To do: Print exactly the lines below between the line holding "theorem State.startPeriod_keeps (s" and the line holding "(State.startPeriod s n whole).strs", inclusive, and nothing more.

------ Exercise materials

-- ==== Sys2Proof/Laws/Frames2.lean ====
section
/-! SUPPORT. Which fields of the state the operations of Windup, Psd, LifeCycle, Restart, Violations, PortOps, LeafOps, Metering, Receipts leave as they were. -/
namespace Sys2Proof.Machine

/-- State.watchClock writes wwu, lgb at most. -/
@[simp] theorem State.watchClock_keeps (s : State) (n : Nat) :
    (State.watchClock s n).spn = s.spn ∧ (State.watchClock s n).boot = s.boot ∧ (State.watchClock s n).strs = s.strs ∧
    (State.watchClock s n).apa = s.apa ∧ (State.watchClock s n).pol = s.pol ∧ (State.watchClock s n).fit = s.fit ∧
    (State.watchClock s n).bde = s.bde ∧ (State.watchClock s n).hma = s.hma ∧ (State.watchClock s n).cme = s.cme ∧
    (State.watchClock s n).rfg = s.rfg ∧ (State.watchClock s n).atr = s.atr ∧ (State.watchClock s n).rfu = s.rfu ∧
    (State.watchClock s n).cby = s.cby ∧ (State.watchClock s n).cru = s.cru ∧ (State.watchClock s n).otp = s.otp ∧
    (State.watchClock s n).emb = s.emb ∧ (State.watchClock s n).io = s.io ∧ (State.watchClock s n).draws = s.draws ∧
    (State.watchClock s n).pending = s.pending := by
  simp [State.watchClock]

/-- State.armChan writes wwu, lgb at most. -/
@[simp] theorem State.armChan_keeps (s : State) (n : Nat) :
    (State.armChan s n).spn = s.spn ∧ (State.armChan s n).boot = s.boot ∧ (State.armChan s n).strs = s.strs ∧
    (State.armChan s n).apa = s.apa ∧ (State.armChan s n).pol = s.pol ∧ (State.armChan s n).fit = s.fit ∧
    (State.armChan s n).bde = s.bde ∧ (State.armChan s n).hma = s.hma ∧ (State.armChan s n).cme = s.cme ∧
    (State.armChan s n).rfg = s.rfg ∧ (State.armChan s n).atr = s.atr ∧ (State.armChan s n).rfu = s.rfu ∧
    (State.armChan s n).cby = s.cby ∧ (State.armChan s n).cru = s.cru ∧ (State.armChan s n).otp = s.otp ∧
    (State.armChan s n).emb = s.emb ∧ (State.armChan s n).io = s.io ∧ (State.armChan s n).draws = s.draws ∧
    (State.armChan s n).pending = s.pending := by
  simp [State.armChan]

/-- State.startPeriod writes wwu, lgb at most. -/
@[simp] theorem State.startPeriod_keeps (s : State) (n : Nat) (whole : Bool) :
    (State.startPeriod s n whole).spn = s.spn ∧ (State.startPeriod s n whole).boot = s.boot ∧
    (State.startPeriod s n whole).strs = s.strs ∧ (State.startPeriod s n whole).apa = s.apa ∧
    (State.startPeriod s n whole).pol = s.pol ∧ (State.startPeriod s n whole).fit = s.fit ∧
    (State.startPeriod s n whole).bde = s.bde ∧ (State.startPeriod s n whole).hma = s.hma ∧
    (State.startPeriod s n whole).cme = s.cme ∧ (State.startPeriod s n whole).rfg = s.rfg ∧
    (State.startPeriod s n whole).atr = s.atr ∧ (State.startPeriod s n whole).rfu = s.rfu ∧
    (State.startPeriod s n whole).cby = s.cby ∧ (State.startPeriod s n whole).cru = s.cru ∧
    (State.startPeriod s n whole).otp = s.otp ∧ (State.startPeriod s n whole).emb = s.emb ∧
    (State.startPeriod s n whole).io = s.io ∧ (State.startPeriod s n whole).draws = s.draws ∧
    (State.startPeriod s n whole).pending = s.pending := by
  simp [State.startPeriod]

------------

Solution:
@[simp] theorem State.startPeriod_keeps (s : State) (n : Nat) (whole : Bool) :
    (State.startPeriod s n whole).spn = s.spn ∧ (State.startPeriod s n whole).boot = s.boot ∧
    (State.startPeriod s n whole).strs = s.strs ∧ (State.startPeriod s n whole).apa = s.apa ∧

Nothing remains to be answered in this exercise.